Le licenciement d’un médecin-chef allemand catholique remarié par un employeur ecclésiastique représente un cas de discrimination en vertu du droit européen. Ainsi en ont décidé les juges de la Cour de justice de l’Union européenne (CJUE), début septembre. L’obligation qui lui était faite de respecter le caractère sacré du mariage aux yeux de la foi catholique ne semblait pas représenter une exigence professionnelle essentielle, légitime et justifiée, a déclaré la Cour, renvoyant la décision à la Cour fédérale du travail. 

L’affaire concerne un homme travaillant depuis plus de dix-huit ans dans un hôpital catholique de Düsseldorf. Marié religieusement au sein de l’Église catholique, il a divorcé en 2005 et épousé plus tard sa nouvelle compagne, cette fois lors d’une cérémonie civile. La clinique où il exerçait, qui dépend de l’archevêché de Cologne, a justifié son licenciement par le fait que son remariage soit considéré comme une union non valide, ce qui représenterait un manquement grave à ses obligations de loyauté. 

Les recours déposés par le praticien, en première instance devant le tribunal du travail, puis devant le tribunal supérieur du travail et la Cour fédérale du travail (Bundesarbeitsgericht ou BAG), ont tous été couronnés de succès. Cependant, le verdict de la BAG a été cassé par la Cour constitutionnelle fédérale. Aux yeux des juges de Karlsruhe, il ne garantissait pas suffisamment le droit constitutionnel des Églises à l’autodétermination. La BAG a alors saisi la CJUE d’une demande d’avis.

Égalité de traitement au travail: l’exception des Églises

La CJUE devait se prononcer sur l’interprétation d’une loi européenne sur l’égalité de traitement au travail. Celle-ci prévoit des exceptions en faveur des Églises. La question était de savoir jusqu’où celles-ci sont censées aller. Parmi les principaux points à clarifier, on compte la possibilité pour un employeur ecclésiastique de définir un comportement loyal selon des critères différents pour les cadres appartenant ou non à son Église.
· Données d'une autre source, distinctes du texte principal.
-- ==== Sys2Proof/Word.lean ====
section
/-! DEFINITION. The widths of 00_scope.md rule R9: bytes, 16-bit values, 32-bit instruction words, 5-bit
register fields. Everything the spec calls a 16-bit value (register, immediate, pc, cycle, address) is a `Word`,
and `+` and `-` on it are modulo 2^16 (rule R12). -/

namespace Sys2Proof

/-- A byte of memory (rule R60). -/
abbrev Byte := BitVec 8

/-- A 16-bit value: a general register, an immediate, the pc, the cycle counter or an address (rules R9, R12). -/
abbrev Word := BitVec 16

/-- A fetched 32-bit instruction word (rule R90). -/
abbrev InstrWord := BitVec 32

/-- A 5-bit register field, the index of a general register with no offset (rules R9, R98). -/
abbrev RegIdx := BitVec 5

/-- `bool01(c)` of rule R16: 0x0001 when `c` holds, 0x0000 otherwise. -/
abbrev bool01 (c : Bool) : Word := if c then 1 else 0

end Sys2Proof
end

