-- ==== Sys2Proof/Machine/Assembler.lean ====
section
/-! DEFINITION. How programs are spelled (30_encoding.md section 6, R108 to R116; register names, 10_state.md R33). The
engine executes none of this: it sees only the bytes (R116). Every stage fails whole, with no partial output (R116).

Log entry 9 names what the source does not give: the letters of an identifier, when it is cut to its maximum length, which
identifiers may name a label, what a directive's operand may be, and an `.org` that goes backwards. `assembleWith` takes
`FORMAT_CODE` and `OPCODE_MAP` as an argument (rule R10); `assemble` is the assembler at their defaults (log entry 6). -/

namespace Sys2Proof.Machine

/-! ### Names -/

/-- The ABI names in the order of rule R33: the index of a name is its position (D5). -/
def abiNames : List String :=
  ["zero", "ra", "sp", "a0", "a1", "a2", "a3", "a4", "a5", "a6", "a7", "t0", "t1", "t2", "t3", "t4",
    "t5", "t6", "t7", "s0", "s1", "s2", "s3", "s4", "s5", "s6", "s7", "s8", "s9", "s10", "s11", "s12"]

/-- The raw names `r0` to `r31` (rule R33). -/
def rawNames : List String :=
  ["r0", "r1", "r2", "r3", "r4", "r5", "r6", "r7", "r8", "r9", "r10", "r11", "r12", "r13", "r14", "r15",
    "r16", "r17", "r18", "r19", "r20", "r21", "r22", "r23", "r24", "r25", "r26", "r27", "r28", "r29", "r30", "r31"]

/-- The register a name stands for: both kinds of name alias one index (rules R33, R110). -/
def registerOfName (name : String) : Option RegIdx :=
  if name ∈ abiNames then some (BitVec.ofNat 5 (abiNames.idxOf name))
  else if name ∈ rawNames then some (BitVec.ofNat 5 (rawNames.idxOf name))
  else none

/-- The name a disassembler spells: the ABI name (rule R110). -/
def nameOfRegister (i : RegIdx) : String := abiNames.getD i.toNat ""

/-- The mnemonics of the DSS operations (rule R104). -/
def dssNames : List (String × DssOp) :=
  [("add", .add), ("sub", .sub), ("and", .and), ("or", .or), ("xor", .xor), ("sll", .sll), ("srl", .srl),
    ("sra", .sra), ("slt", .slt), ("sltu", .sltu), ("lhx", .lhx), ("shx", .shx), ("jlrz", .jlrz), ("jlro", .jlro)]

/-- The mnemonics of the DSI operations (rule R104). -/
def dsiNames : List (String × DsiOp) :=
  [("addi", .addi), ("andi", .andi), ("ori", .ori), ("xori", .xori), ("slli", .slli), ("srli", .srli),
    ("srai", .srai), ("slti", .slti), ("sltiu", .sltiu), ("lh", .lh), ("sh", .sh), ("jlz", .jlz), ("jlo", .jlo)]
En effet, d’après la BAG, la clinique de Düsseldorf n’interdisait qu’aux catholiques de s’engager dans une union non valide aux yeux du droit ecclésiastique. 

En 2015, l’Église catholique a modifié ses directives sur le principe de loyauté: selon leurs fonctions et leur domaine d’activité, les cadres ne perdent plus automatiquement leur emploi en cas de remariage. Il est très probable qu’en vertu de cette nouvelle mesure, le médecin concerné n’aurait aujourd’hui pas été licencié, a déclaré à Berlin le juriste Gregor Thüsing, qui suivait le procès pour l’Église. L’institution religieuse a cependant intérêt à clarifier les questions fondamentales touchant à l’appréciation du droit des Églises à l’autodétermination.

Pour Hans Langendörfer, en vertu de ce droit constitutionnel, il revient à l’Église et non pas aux tribunaux d’État de s’appuyer sur ses convictions religieuses pour définir les obligations de loyauté à imposer à ses collaborateurs, l’importance à donner à tout manquement et les règles pertinentes pour garantir la crédibilité de l’institution. Il a déclaré son intention d’analyser précisément les motifs du jugement. 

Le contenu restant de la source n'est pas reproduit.